Scripted and host adapters remain `PARTIAL` unless they provide real OS-level
network isolation; `enforced-deny` Tasks fail before execution otherwise.
Observed fixtures reject root/nested links and special files, and Trace credit
requires exact structured `./.aet-rollout/bin/aet trace` argv. The scorer
independently recomputes the Git snapshot excluding the Trace JSON, rejects
`UNKNOWN`, and verifies every declared artifact and stdout/stderr log against a
real non-link workspace file, source hash, size, fixed derived log path, and
fresh state.
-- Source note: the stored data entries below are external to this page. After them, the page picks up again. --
-- ==== Sys2Proof/Machine/Operands.lean ====
section
/-! DEFINITION. Operand forms: immediates, the register fields of every instruction in the order of its body
(R54 step 4), addresses of the memory formats. -/

namespace Sys2Proof

open Sys2Proof.Machine

/-- The sign-extended value of an immediate whose short field has `n` bits (Table 3.3). -/
def Imm.sval (n : Nat) : Imm → Word
  | .short v => sext v n
  | .long k => sext k 32

/-- The zero-extended value of an immediate (ORI, XORI, LSETUP; Table 3.3). -/
def Imm.zval : Imm → Word
  | .short v => wd v
  | .long k => wd k

/-- The byte offset of format M: off7 scaled by the width in a pair, K in a LONE bundle (R320). -/
def Imm.offM (width : Nat) : Imm → Word
  | .short v => sext v 7 * wd width
  | .long k => sext k 32

/-- The byte offset of format MS: 0 in a pair, K in a LONE bundle (R52). -/
def Imm.offMS : Imm → Word
  | .short _ => 0
  | .long k => sext k 32

/-- A field of a body that names registers: a source, a destination, both, a vector register, a permutation
register, the run g[a] to g[a+n], or the head of a run whose length a register gives (R54, R272). -/
inductive Fld where
  | src (n : Nat)
  | dst (n : Nat)
  | both (n : Nat)
  | vec (n : Nat)
  | pm (n : Nat)
  | run (a n : Nat)
  | head (a : Nat)
deriving DecidableEq, Repr

/-- The register field of CMP's right operand. -/
def CmpRhs.fields : CmpRhs → List Fld
  | .reg b => [.src b]
  | .imm _ => []

/-- The value of CMP's right operand (R291). -/
def Machine.State.cmpRhs (s : State) : CmpRhs → Word
  | .reg b => s.rd b
  | .imm i => i.sval 7

/-- The register fields an instruction names, from bit 23 downward (R54 step 4); an event names none. -/
def Instr.fields : Instr → List Fld
  | .trap a _ => [.src a]
  | .br _ => []
  | .brl _ => []
  | .jmpl d a => [.dst d, .src a]
  | .lsetupImm _ _ _ => []
  | .lsetupReg _ r _ => [.src r]
  | .ld d a _ _ _ => [.dst d, .src a]
  | .st d a _ _ => [.src d, .src a]
  | .lda d a _ _ _ _ => [.dst d, .src a]
  | .stl d a _ _ _ => [.src d, .src a]
  | .ldf d a _ _ _ => [.dst d, .src a]
  | .ldfe d a _ _ _ => [.dst d, .src a]
  | .stf d a _ _ => [.src d, .src a]
  | .ste d a _ _ => [.src d, .src a]
  | .sete a _ _ => [.src a]
  | .setf a _ _ => [.src a]
  | .amoWAdd d a b => [.dst d, .src a, .src b]
  | .amoWSwap d a b => [.dst d, .src a, .src b]
  | .amoWAnd d a b => [.dst d, .src a, .src b]
  | .amoWOr d a b => [.dst d, .src a, .src b]
  | .amoWSmin d a b => [.dst d, .src a, .src b]
  | .amoWSmax d a b => [.dst d, .src a, .src b]
  | .amoWUmin d a b => [.dst d, .src a, .src b]
  | .amoWUmax d a b => [.dst d, .src a, .src b]
  | .amoDAdd d a b => [.dst d, .src a, .src b]
  | .amoDSwap d a b => [.dst d, .src a, .src b]
  | .amoDAnd d a b => [.dst d, .src a, .src b]
  | .amoDOr d a b => [.dst d, .src a, .src b]
  | .amoDSmin d a b => [.dst d, .src a, .src b]
  | .amoDSmax d a b => [.dst d, .src a, .src b]
  | .amoDUmin d a b => [.dst d, .src a, .src b]
  | .amoDUmax d a b => [.dst d, .src a, .src b]
  | .casW d a b => [.both d, .src a, .src b]
  | .casD d a b => [.both d, .src a, .src b]
  | .faggW d a b => [.dst d, .src a, .src b]
  | .faggD d a b => [.dst d, .src a, .src b]
  | .fence _ => []
  | .fenceSs _ => []
  | .fenceLa _ => []
  | .cmoClean _ a b => [.src a, .src b]
  | .cmoInval _ a b => [.src a, .src b]
  | .cmoClinv _ a b => [.src a, .src b]
  | .cmoPref _ a b => [.src a, .src b]
  | .cmoZero _ a b => [.src a, .src b]
  | .cpy a _ _ => [.run a 3]
  | .cpyf a _ _ => [.run a 3]
  | .cpyg a _ _ => [.run a 3]
  | .cpyp a _ _ p => [.run a 3, .pm p]
  | .cpyr a _ _ _ => [.run a 3]
  | .cpys a _ _ => [.run a 3]
  | .twall d a => [.dst d, .src a]
  | .twany d a => [.dst d, .src a]
  | .tffr d a => [.dst d, .src a]
  | .tclr a => [.src a]
  | .mma _ _ _ _ _ _ q m => (if q = 1 then [.pm m] else [])
  | .aclr _ _ => []
  | .asto a _ => [.run a 1]
  | .ald a _ => [.run a 1]
  | .rdef d a _ => [.dst d, .run a 1]
  | .rqry d _ => [.dst d]
  | .rdrop d _ => [.dst d]
  | .rreset _ => []
  | .snew d a _ => [.dst d, .src a]
  | .sfree d a _ => [.dst d, .src a]
  | .spoke d a _ => [.dst d, .run a 2]
  | .legq d _ => [.dst d]
  | .foulc a => [.src a]
  | .ckpt d a => [.dst d, .src a]
  | .bar d a _ => [.dst d, .src a]
  | .bara d a _ => [.dst d, .src a]
  | .barw d a _ => [.dst d, .src a]
  | .toka d a _ => [.dst d, .src a]
  | .tokr d a _ => [.dst d, .src a]
  | .step d a _ => [.dst d, .src a]
  | .stepr d a _ => [.dst d, .src a]
  | .sound d _ => [.dst d]
  | .send a b => [.head a, .src b]
  | .go a => [.src a]
  | .put a => [.run a 3]
  | .get a => [.run a 3]
  | .tsend d a b => [.dst d, .run a 3, .src b]
  | .tcancel d a => [.dst d, .src a]
  | .scset d a _ => [.dst d, .src a]
  | .scadd d a _ => [.dst d, .src a]
  | .scwait d a _ => [.dst d, .src a]
  | .scrd d _ => [.dst d]
  | .wrq d a => [.dst d, .run a 5]
  | .wrcq d => [.dst d]
  | .uestat d _ => [.dst d]
  | .mfalloc d a b => [.dst d, .src a, .dst b]
  | .mffree d a => [.dst d, .src a]
  | .mfquota d => [.dst d]
  | .mfstat d a => [.dst d, .src a]
  | .swb d a => [.dst d, .run a 4]
  | .swn d a => [.dst d, .src a]
  | .swe d a => [.dst d, .src a]
  | .resq d a => [.dst d, .run a 1]
  | .swstat d a => [.dst d, .src a]
  | .qnew d a => [.dst d, .src a]
  | .qenq a b => [.src a, .src b]
  | .qdeq d a => [.dst d, .src a]
  | .qtry d a b => [.dst d, .src a, .dst b]
  | .qfree d a => [.dst d, .src a]
  | .gang d a => [.dst d, .src a]
  | .pload d a _ => [.pm d, .src a]
  | .pstore d a => [.pm d, .src a]
  | .vld d a _ => [.vec d, .src a]
  | .vldStr d a _ => [.vec d, .run a 1]
  | .vldBc d a _ => [.vec d, .src a]
  | .vst d a _ => [.vec d, .src a]
  | .vstStr d a _ => [.vec d, .run a 1]
  | .csrr d _ => [.dst d]
  | .csrw a _ => [.src a]
  | .csrx d a _ => [.dst d, .src a]
  | .launch d a => [.dst d, .src a]
  | .bencho d a b => [.dst d, .src a, .src b]
  | .benchi d a b => [.dst d, .src a, .src b]
  | .mapset d a => [.dst d, .src a]
  | .xinv d a b => [.dst d, .src a, .src b]
  | .keyset d a => [.dst d, .src a]
  | .selft d a => [.dst d, .src a]
  | .vre a b => [.src a, .src b]
  | .add d a b => [.dst d, .src a, .src b]
  | .sub d a b => [.dst d, .src a, .src b]
  | .and d a b => [.dst d, .src a, .src b]
  | .or d a b => [.dst d, .src a, .src b]
  | .xor d a b => [.dst d, .src a, .src b]
  | .andn d a b => [.dst d, .src a, .src b]
  | .sll d a b => [.dst d, .src a, .src b]
  | .srl d a b => [.dst d, .src a, .src b]
  | .sra d a b => [.dst d, .src a, .src b]
  | .rotr d a b => [.dst d, .src a, .src b]
  | .min d a b => [.dst d, .src a, .src b]
  | .max d a b => [.dst d, .src a, .src b]
  | .minu d a b => [.dst d, .src a, .src b]
  | .maxu d a b => [.dst d, .src a, .src b]
  | .addw d a b => [.dst d, .src a, .src b]
  | .subw d a b => [.dst d, .src a, .src b]
  | .mul d a b => [.dst d, .src a, .src b]
  | .mulh d a b => [.dst d, .src a, .src b]
  | .mulhu d a b => [.dst d, .src a, .src b]
  | .mulw d a b => [.dst d, .src a, .src b]
  | .div d a b => [.dst d, .src a, .src b]
  | .divu d a b => [.dst d, .src a, .src b]
  | .rem d a b => [.dst d, .src a, .src b]
  | .remu d a b => [.dst d, .src a, .src b]
  | .clz d a => [.dst d, .src a]
  | .ctz d a => [.dst d, .src a]
  | .popc d a => [.dst d, .src a]
  | .brev d a => [.dst d, .src a]
  | .bswap d a => [.dst d, .src a]
  | .sext d a _ => [.dst d, .src a]
  | .zext d a _ => [.dst d, .src a]
  | .addi d a _ => [.dst d, .src a]
  | .andi d a _ => [.dst d, .src a]
  | .ori d a _ => [.dst d, .src a]
  | .xori d a _ => [.dst d, .src a]
  | .slli d a _ => [.dst d, .src a]
  | .srli d a _ => [.dst d, .src a]
  | .srai d a _ => [.dst d, .src a]
  | .rotri d a _ => [.dst d, .src a]
  | .movi d _ => [.dst d]
  | .movhi d _ => [.both d]
  | .cmp _ _ a b => (.src a :: b.fields)
  | .cmpW _ _ a b => (.src a :: b.fields)
  | .setcEq d a b => [.dst d, .src a, .src b]
  | .setcNe d a b => [.dst d, .src a, .src b]
  | .setcLt d a b => [.dst d, .src a, .src b]
  | .setcGe d a b => [.dst d, .src a, .src b]
  | .setcLtu d a b => [.dst d, .src a, .src b]
  | .setcGeu d a b => [.dst d, .src a, .src b]
  | .setcBs d a b => [.dst d, .src a, .src b]
  | .setcBc d a b => [.dst d, .src a, .src b]
  | .faddD d a b => [.dst d, .src a, .src b]
  | .fsubD d a b => [.dst d, .src a, .src b]
  | .fmulD d a b => [.dst d, .src a, .src b]
  | .fdivD d a b => [.dst d, .src a, .src b]
  | .fminD d a b => [.dst d, .src a, .src b]
  | .fmaxD d a b => [.dst d, .src a, .src b]
  | .fsqrtD d a => [.dst d, .src a]
  | .fcpsD d a b => [.dst d, .src a, .src b]
  | .faddS d a b => [.dst d, .src a, .src b]
  | .fsubS d a b => [.dst d, .src a, .src b]
  | .fmulS d a b => [.dst d, .src a, .src b]
  | .fdivS d a b => [.dst d, .src a, .src b]
  | .fminS d a b => [.dst d, .src a, .src b]
  | .fmaxS d a b => [.dst d, .src a, .src b]
  | .fsqrtS d a => [.dst d, .src a]
  | .fcpsS d a b => [.dst d, .src a, .src b]
  | .fmaD d a b => [.both d, .src a, .src b]
  | .fmsD d a b => [.both d, .src a, .src b]
  | .fnmaD d a b => [.both d, .src a, .src b]
  | .fmaS d a b => [.both d, .src a, .src b]
  | .fmsS d a b => [.both d, .src a, .src b]
  | .fnmaS d a b => [.both d, .src a, .src b]
  | .fcvt d a _ _ => [.dst d, .src a]
  | .frcp d a => [.dst d, .src a]
  | .frsq d a => [.dst d, .src a]
  | .fexp2 d a => [.dst d, .src a]
  | .flog2 d a => [.dst d, .src a]
  | .fclass d a => [.dst d, .src a]
  | .fcmpD _ _ a b => [.src a, .src b]
  | .fcmpS _ _ a b => [.src a, .src b]
  | .vfadd d a b => [.vec d, .vec a, .vec b]
  | .vfsub d a b => [.vec d, .vec a, .vec b]
  | .vfmul d a b => [.vec d, .vec a, .vec b]
  | .vfma d a b c => [.vec d, .vec a, .vec b, .vec c]
  | .vfmin d a b => [.vec d, .vec a, .vec b]
  | .vfmax d a b => [.vec d, .vec a, .vec b]
  | .vfrcp d a => [.vec d, .vec a]
  | .vfexp2 d a => [.vec d, .vec a]
  | .vadd d a b => [.vec d, .vec a, .vec b]
  | .vsub d a b => [.vec d, .vec a, .vec b]
  | .vmul d a b => [.vec d, .vec a, .vec b]
  | .vmin d a b => [.vec d, .vec a, .vec b]
  | .vmax d a b => [.vec d, .vec a, .vec b]
  | .vminu d a b => [.vec d, .vec a, .vec b]
  | .vmaxu d a b => [.vec d, .vec a, .vec b]
  | .vand d a b => [.vec d, .vec a, .vec b]
  | .vor d a b => [.vec d, .vec a, .vec b]
  | .vxor d a b => [.vec d, .vec a, .vec b]
  | .vsll d a b => [.vec d, .vec a, .vec b]
  | .vsrl d a b => [.vec d, .vec a, .vec b]
  | .vsra d a b => [.vec d, .vec a, .vec b]
  | .vred d a _ => [.vec d, .vec a]
  | .vperm d a p => [.vec d, .vec a, .pm p]
  | .vsel d a b c => [.vec d, .vec a, .vec b, .vec c]
  | .vcmp d a b _ => [.vec d, .vec a, .vec b]
  | .vcvt d a _ => [.vec d, .vec a]
  | .vbcast d s => [.vec d, .src s]
  | .vext d a n => [.dst d, .vec a, .src n]
  | .qnt d a b => [.dst d, .run a 1, .src b]
  | .dqnt d a b => [.dst d, .run a 1, .src b]
  | .baddq d a b => [.dst d, .run a 2, .src b]
  | .scaleq d a b => [.dst d, .src a, .src b]
  | .pcomp d a b => [.pm d, .pm a, .pm b]
  | .pinv d a => [.pm d, .pm a]
  | .prand d a _ => [.pm d, .src a]
  | .pidn d _ => [.pm d]
  | .pcyc d a b => [if b = 1 then .both d else .dst d, .pm a]
  | .pmov d a => [.pm d, .pm a]
  | .illegalEncoding _ => []
  | .fetchFault _ => []
  | .nop => []
  | .yield => []
  | .exit => []
  | .eret => []
  | .disband => []
  | .vrb => []
  | .vrstop => []
  | .vrwait => []
  | .powerOnReset => []
  | .functionReady _ _ => []
  | .commandFetch _ => []
  | .init _ => []
  | .hostLaunch _ => []
  | .rstat _ => []
  | .freset _ => []
  | .attest _ => []
  | .fwload _ => []
  | .cdoor _ _ => []
  | .qstart _ _ => []
  | .registerWrite _ _ _ => []
  | .migrationGo _ _ => []
  | .migrationComplete _ => []
  | .stestStart _ _ => []
  | .selfTestComplete _ _ => []
  | .uvUnfreeze _ _ => []
  | .uvFreeze _ _ => []
  | .uvEnableWrite _ _ _ => []
  | .mfqset _ _ => []
  | .uvStep _ _ _ => []
  | .uvMeasureEnd _ _ _ => []
  | .powerSample _ _ _ => []
  | .translationWalkComplete _ _ => []
  | .memoryReply _ _ => []
  | .storeTakesEffect _ => []
  | .storeReply _ => []
  | .pageHeatHalve _ => []
  | .loopSlotReserve _ _ _ => []
  | .loopStopPowerDown _ _ _ => []
  | .loopStopWake _ _ _ => []
  | .longLatencyWriteback _ _ => []
  | .eventDelivery _ _ => []
  | .yieldExpiry _ _ => []
  | .handlerIssueLimit _ _ => []
  | .activeMessageArrival _ => []
  | .handlerStart _ => []
  | .absent _ => []
  | .loopPortWordArrival _ => []
  | .loopPortCreditReturn _ _ _ => []
  | .goArrival _ => []
  | .parkedThreadPlace _ => []
  | .mapsetForward _ => []
  | .exitComplete _ _ => []
  | .launchCompletionWrite _ _ => []
  | .benchImageWrite _ => []
  | .copyStart _ _ => []
  | .copyComplete _ _ => []
  | .mmaStart _ => []
  | .mmaComplete _ => []
  | .vectorStart _ => []
  | .vectorWriteback _ => []
  | .solverComplete _ => []
  | .putArrival _ _ => []
  | .putComplete _ _ => []
  | .uePacketArrival _ _ _ _ _ => []
  | .wrqComplete _ _ _ => []
  | .norecvTimeout _ _ => []
  | .syncRoundStart _ => []
  | .umpireRoundEnd _ => []
  | .completionReport _ => []
  | .phaseMessage _ => []
  | .verdictDelivery _ => []
  | .memberAbsent _ => []
  | .tokenPass _ _ => []
  | .stepAdvance _ _ => []
  | .rollbackResume _ _ => []
  | .errorDetected _ _ _ _ => []
  | .sweeperExamine _ _ => []
  | .sweeperPassStart _ _ => []
  | .sweeperForce _ _ => []
  | .faggGroupClose _ => []
  | .requestArrival _ _ => []
  | .requestResend _ _ => []
  | .requestTimeout _ _ => []
  | .dedupExpiry _ => []
  | .flitReceive _ _ _ _ _ => []
  | .replayRequest _ _ _ => []
  | .criticalPacketReceive _ _ _ => []
  | .portTrainingEnd _ _ _ _ _ => []
  | .trainingTimeout _ _ => []
  | .flowMove _ _ => []
  | .flowStallEnd _ _ => []
  | .switchLossNotice _ _ => []
  | .rheadAdvance _ _ => []
  | .portCommand _ _ => []
  | .memoryWriteComplete _ _ => []

/-- The loop ports a field reads (R59). -/
def Fld.lpRead : Fld → Option Nat
  | .src n => if 120 ≤ n ∧ n < 124 then some (n - 120) else none
  | .both n => if 120 ≤ n ∧ n < 124 then some (n - 120) else none
  | _ => none

/-- The loop ports a field writes (R59). -/
def Fld.lpWrite : Fld → Option Nat
  | .dst n => if 120 ≤ n ∧ n < 124 then some (n - 120) else none
  | .both n => if 120 ≤ n ∧ n < 124 then some (n - 120) else none
  | _ => none

/-- The common registers a field writes (R134). -/
def Fld.cmWrite : Fld → Bool
  | .dst n => decide (124 ≤ n)
  | .both n => decide (124 ≤ n)
  | _ => false

/-- The general register an instruction writes, for the rule that the A-class write is kept (R51). -/
def Instr.dest (i : Instr) : Option Nat :=
  i.fields.findSome? (fun f => match f with | .dst n => some n | .both n => some n | _ => none)

/-- Whether a field reads a register of the register or vector file (R29, R58, R231). -/
def Fld.fileRead : Fld → Bool
  | .src n => decide (n < 112)
  | .both n => decide (n < 112)
  | .run _ _ => true
  | .head n => decide (n < 112)
  | .vec _ => true
  | _ => false

/-- Whether an instruction is privileged (R269). -/
def Instr.privileged : Instr → Bool
  | .eret => true
  | .bencho _ _ _ => true
  | .benchi _ _ _ => true
  | .mapset _ _ => true
  | .xinv _ _ _ => true
  | .keyset _ _ => true
  | .selft _ _ => true
  | _ => false

/-- Whether an encoding needs the matrix engine, which a gateway lacks (R270). -/
def Instr.matrix : Instr → Bool
  | .mma _ _ _ _ _ _ _ _ => true
  | .aclr _ _ => true
  | .asto _ _ => true
  | .ald _ _ => true
  | _ => false

/-- The vector registers an instruction names. -/
def Instr.vregs (i : Instr) : List Nat := i.fields.filterMap (fun f => match f with | .vec n => some n | _ => none)

/-- Whether an instruction is performed by the vector sequencer (R173). -/
def Instr.vector : Instr → Bool
  | .vext _ _ _ => true
  | i => !i.vregs.isEmpty

/-- Whether it is a VLD or VST (R104). -/
def Instr.vmem : Instr → Bool
  | .vld _ _ _ => true
  | .vldStr _ _ _ => true
  | .vldBc _ _ _ => true
  | .vst _ _ _ => true
  | .vstStr _ _ _ => true
  | _ => false

end Sys2Proof
end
It independently reapplies declared redaction patterns; outer
child argv, Trace argv, and the intent proof command must match exactly, and
proof `evidence` must be an array. Command-shaped text or arbitrary JSON is not evidence.

AET is not a general benchmark, LLM-Judge platform, automatic semantic RCA or
Evidence Graph engine, clustering service, Skill-quality YAML standard,
auto-repair daemon, release bot, or online ticket/metrics platform.